WHAT IS REQUIRED »
Work out how many lines in the records below include the string "values", and reply with that number alone.

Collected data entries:
=======

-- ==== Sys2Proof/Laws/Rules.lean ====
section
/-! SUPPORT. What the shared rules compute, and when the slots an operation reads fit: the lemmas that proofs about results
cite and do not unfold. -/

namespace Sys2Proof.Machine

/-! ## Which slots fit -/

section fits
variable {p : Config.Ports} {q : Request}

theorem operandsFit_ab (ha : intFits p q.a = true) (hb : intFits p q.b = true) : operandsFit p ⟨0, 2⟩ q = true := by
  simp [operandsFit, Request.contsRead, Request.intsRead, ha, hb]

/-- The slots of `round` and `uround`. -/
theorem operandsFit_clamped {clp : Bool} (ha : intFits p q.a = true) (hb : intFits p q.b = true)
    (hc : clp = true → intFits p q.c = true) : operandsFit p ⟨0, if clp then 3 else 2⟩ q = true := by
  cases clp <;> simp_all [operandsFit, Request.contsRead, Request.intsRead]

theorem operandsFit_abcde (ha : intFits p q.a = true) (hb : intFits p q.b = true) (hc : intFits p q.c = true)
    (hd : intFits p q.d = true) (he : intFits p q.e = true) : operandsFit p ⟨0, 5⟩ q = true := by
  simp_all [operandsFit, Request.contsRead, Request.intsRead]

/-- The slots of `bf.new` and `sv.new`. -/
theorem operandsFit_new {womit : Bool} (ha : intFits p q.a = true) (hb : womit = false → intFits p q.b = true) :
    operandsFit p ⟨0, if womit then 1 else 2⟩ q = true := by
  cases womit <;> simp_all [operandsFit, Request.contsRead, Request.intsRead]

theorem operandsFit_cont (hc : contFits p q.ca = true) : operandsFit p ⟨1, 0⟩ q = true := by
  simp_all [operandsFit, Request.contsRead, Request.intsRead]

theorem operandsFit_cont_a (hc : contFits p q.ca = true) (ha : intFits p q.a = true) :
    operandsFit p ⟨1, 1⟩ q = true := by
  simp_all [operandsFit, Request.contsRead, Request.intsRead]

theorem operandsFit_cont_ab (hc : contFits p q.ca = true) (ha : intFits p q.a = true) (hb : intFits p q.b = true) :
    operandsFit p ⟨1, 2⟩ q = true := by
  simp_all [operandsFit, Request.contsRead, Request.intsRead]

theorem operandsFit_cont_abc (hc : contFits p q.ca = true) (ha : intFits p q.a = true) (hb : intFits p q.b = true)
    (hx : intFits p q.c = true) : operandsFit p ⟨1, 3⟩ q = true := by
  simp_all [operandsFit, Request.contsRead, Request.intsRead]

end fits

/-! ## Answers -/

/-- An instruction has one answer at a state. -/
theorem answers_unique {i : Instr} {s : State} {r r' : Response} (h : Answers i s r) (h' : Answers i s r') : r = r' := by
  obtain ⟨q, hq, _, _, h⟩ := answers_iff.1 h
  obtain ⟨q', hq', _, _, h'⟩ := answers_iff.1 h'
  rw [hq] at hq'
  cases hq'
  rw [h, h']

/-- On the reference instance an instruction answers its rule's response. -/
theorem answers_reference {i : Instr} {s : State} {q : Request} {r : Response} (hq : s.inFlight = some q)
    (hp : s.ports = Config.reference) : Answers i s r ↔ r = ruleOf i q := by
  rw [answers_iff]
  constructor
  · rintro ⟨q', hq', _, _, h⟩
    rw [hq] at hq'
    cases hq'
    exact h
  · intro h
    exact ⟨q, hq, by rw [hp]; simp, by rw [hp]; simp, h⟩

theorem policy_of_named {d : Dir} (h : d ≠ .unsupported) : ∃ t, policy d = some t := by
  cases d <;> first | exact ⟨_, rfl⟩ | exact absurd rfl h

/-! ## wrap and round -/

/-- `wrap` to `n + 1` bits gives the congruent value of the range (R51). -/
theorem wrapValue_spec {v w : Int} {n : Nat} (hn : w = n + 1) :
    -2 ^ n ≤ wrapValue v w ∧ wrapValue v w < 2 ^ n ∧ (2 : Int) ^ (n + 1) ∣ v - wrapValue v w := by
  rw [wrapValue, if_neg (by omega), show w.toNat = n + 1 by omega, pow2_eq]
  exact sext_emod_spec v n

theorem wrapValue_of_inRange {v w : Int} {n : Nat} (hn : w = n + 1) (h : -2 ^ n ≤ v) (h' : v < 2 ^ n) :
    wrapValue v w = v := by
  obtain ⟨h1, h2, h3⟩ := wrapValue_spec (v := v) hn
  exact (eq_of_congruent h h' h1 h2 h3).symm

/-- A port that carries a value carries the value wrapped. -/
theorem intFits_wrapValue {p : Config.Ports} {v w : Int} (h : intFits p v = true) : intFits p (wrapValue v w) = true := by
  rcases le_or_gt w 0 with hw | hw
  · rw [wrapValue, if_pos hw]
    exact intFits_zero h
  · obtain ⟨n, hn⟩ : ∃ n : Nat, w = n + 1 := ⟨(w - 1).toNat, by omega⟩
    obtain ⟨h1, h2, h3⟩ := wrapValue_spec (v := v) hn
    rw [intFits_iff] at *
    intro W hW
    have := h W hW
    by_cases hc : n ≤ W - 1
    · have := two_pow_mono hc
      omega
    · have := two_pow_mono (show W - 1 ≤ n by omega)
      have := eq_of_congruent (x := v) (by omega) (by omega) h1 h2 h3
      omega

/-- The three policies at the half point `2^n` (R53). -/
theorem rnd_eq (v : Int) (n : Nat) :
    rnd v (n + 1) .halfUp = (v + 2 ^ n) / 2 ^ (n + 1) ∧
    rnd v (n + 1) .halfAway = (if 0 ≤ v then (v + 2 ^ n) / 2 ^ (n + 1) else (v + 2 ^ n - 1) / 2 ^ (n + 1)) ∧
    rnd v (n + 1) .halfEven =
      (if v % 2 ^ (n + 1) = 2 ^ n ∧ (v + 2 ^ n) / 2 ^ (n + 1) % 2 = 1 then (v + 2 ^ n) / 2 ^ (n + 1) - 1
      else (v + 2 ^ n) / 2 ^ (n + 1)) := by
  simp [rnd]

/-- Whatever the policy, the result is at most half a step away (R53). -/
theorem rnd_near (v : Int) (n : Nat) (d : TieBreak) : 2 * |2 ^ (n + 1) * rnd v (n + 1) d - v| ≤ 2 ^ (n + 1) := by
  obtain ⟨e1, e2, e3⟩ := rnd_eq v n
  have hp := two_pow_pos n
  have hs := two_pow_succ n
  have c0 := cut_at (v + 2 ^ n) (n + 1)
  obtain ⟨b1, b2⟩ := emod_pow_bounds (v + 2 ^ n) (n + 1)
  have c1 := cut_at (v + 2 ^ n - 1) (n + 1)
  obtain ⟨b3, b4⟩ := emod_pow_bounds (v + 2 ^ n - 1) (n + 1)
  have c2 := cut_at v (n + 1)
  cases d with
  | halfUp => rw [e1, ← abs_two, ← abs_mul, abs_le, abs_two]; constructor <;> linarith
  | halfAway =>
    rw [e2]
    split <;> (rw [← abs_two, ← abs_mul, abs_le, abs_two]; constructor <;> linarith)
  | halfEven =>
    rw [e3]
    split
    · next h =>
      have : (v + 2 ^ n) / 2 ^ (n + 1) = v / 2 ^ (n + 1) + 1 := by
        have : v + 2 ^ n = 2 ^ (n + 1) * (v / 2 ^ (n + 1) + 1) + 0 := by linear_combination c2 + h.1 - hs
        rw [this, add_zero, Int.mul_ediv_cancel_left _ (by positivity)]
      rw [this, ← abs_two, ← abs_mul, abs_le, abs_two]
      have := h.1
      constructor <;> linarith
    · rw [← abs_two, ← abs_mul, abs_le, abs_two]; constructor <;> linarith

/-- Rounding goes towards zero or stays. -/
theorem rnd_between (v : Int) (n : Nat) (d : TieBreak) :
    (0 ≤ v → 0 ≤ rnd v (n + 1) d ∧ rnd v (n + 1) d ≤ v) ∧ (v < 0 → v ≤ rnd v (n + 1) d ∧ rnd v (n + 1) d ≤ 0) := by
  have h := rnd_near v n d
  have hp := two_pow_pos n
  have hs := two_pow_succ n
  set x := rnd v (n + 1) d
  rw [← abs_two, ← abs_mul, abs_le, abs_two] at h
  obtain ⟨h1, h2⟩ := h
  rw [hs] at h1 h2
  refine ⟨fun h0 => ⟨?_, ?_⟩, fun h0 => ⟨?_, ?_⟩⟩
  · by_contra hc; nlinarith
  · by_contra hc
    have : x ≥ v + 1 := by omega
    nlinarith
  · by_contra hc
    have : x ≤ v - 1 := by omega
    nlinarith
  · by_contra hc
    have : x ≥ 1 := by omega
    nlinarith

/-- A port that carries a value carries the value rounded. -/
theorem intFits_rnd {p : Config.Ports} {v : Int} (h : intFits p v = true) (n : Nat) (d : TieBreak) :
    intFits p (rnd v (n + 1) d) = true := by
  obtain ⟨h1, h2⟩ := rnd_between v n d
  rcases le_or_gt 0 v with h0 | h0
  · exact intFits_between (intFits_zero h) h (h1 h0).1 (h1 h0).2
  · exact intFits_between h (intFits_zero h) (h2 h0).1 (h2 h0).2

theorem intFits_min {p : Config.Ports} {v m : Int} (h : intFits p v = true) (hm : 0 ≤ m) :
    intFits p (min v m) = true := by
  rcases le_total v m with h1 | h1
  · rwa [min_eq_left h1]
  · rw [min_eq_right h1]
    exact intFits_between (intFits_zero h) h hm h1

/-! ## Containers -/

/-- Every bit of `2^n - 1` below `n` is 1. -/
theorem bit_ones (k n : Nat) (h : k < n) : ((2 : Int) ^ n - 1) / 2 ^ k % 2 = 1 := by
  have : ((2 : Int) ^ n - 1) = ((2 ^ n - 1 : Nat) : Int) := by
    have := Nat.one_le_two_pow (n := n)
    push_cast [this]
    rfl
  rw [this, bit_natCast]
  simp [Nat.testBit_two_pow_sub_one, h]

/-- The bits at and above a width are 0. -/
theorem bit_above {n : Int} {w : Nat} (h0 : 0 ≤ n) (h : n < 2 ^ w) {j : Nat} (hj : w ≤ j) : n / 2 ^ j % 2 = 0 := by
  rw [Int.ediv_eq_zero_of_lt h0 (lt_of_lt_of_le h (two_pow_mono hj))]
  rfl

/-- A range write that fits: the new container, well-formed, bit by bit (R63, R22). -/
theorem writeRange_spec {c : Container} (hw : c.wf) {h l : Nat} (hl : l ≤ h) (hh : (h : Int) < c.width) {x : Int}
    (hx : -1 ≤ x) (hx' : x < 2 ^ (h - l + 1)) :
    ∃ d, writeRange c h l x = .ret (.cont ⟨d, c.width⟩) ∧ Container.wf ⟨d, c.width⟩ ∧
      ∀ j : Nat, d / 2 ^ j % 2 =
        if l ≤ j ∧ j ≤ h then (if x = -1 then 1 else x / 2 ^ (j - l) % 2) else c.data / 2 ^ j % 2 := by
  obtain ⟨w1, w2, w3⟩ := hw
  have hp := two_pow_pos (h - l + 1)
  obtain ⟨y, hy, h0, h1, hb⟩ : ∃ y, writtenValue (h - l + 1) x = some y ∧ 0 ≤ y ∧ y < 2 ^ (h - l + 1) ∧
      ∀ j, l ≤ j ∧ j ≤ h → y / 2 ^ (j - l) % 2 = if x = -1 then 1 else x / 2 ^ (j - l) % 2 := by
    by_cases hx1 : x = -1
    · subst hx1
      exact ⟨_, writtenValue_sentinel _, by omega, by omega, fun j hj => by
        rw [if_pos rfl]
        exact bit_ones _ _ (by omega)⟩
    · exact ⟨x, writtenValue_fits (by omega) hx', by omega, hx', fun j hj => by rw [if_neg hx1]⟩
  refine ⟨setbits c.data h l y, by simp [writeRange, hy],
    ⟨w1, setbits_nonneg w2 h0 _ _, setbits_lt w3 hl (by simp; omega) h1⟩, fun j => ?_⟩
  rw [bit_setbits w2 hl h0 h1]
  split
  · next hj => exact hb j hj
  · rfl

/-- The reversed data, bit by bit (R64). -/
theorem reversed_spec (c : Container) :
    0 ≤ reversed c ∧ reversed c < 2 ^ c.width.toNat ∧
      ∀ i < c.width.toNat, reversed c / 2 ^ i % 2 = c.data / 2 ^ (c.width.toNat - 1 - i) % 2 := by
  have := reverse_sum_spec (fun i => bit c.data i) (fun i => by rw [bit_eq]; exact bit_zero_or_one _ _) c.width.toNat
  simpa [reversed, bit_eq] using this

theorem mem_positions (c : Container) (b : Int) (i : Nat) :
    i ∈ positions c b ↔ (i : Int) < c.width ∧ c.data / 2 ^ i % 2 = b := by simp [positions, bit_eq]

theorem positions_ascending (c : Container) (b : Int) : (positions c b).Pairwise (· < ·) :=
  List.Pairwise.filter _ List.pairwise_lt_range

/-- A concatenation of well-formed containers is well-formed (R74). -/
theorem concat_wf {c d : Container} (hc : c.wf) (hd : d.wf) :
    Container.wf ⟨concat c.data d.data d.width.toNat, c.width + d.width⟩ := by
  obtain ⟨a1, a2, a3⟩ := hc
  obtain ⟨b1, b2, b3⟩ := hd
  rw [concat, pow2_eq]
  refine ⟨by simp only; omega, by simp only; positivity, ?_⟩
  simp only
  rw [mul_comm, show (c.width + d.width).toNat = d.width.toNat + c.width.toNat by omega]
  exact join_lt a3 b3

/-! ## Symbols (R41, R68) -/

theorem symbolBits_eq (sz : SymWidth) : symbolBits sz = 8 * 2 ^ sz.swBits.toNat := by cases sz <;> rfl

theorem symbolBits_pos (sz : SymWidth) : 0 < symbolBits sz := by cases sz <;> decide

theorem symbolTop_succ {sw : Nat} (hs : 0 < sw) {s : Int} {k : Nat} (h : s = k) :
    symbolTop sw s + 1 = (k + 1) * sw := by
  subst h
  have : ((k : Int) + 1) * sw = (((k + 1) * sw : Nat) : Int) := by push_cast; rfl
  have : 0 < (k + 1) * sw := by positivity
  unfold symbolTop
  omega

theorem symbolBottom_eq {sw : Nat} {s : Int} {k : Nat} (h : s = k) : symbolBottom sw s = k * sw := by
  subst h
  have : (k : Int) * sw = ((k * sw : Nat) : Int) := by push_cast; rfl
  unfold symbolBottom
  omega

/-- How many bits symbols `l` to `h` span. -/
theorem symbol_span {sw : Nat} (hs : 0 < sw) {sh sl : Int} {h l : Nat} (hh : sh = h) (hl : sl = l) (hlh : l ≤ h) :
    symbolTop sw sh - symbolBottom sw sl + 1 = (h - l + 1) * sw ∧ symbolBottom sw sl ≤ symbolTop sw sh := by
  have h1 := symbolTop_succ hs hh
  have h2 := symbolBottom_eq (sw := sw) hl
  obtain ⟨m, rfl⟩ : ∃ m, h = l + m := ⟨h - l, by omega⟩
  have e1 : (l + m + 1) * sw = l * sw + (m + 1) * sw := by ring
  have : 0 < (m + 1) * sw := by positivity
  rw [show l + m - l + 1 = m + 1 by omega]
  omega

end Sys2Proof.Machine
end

=======

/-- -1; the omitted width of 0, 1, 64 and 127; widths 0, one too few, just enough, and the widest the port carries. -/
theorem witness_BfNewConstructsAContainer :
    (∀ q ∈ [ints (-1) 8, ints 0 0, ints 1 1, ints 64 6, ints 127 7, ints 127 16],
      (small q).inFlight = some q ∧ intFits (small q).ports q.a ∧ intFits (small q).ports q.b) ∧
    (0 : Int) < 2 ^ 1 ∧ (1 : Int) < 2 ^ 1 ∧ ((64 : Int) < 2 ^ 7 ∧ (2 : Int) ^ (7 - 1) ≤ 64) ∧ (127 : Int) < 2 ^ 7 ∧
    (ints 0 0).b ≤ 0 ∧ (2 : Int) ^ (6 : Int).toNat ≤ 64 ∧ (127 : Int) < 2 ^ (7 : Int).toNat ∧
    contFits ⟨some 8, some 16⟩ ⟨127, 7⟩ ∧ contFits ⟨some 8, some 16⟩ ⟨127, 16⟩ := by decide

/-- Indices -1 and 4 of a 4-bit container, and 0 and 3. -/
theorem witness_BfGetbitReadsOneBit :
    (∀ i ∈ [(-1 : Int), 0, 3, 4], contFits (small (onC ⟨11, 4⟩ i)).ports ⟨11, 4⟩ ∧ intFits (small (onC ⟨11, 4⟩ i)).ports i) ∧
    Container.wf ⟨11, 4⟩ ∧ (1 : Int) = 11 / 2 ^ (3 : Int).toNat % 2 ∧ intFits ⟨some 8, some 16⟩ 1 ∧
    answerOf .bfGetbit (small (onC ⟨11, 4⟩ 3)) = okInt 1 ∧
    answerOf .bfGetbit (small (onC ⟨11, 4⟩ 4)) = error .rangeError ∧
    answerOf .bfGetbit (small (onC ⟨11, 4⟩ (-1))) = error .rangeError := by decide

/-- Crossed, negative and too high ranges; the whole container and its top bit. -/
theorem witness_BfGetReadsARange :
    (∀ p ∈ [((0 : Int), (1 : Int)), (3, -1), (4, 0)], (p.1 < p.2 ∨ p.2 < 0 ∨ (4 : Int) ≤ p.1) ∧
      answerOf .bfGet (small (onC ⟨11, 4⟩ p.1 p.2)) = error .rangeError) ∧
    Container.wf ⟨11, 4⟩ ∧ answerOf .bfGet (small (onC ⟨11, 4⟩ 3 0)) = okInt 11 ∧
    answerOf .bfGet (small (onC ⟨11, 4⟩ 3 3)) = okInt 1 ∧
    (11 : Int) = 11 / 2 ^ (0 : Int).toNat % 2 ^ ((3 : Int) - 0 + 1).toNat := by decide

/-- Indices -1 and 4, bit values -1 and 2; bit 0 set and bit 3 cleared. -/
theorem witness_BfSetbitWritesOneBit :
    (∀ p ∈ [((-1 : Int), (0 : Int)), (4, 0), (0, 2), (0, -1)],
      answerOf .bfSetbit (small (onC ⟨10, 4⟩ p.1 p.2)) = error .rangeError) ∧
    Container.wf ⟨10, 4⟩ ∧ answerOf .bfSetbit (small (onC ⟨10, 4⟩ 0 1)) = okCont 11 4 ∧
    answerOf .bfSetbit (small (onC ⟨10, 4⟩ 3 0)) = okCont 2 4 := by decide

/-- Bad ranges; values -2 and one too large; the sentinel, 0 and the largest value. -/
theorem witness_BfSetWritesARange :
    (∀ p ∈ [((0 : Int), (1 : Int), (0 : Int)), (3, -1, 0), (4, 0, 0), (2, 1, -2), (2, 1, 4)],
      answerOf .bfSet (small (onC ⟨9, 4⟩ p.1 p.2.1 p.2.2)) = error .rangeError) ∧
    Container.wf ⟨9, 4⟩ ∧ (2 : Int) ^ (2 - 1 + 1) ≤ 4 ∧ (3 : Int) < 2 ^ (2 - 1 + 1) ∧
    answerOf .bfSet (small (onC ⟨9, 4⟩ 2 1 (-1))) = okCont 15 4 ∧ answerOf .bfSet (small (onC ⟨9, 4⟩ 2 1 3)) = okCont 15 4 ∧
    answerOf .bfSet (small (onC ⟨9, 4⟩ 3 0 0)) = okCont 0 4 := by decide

=======

REPLY TO THE EXERCISE »
2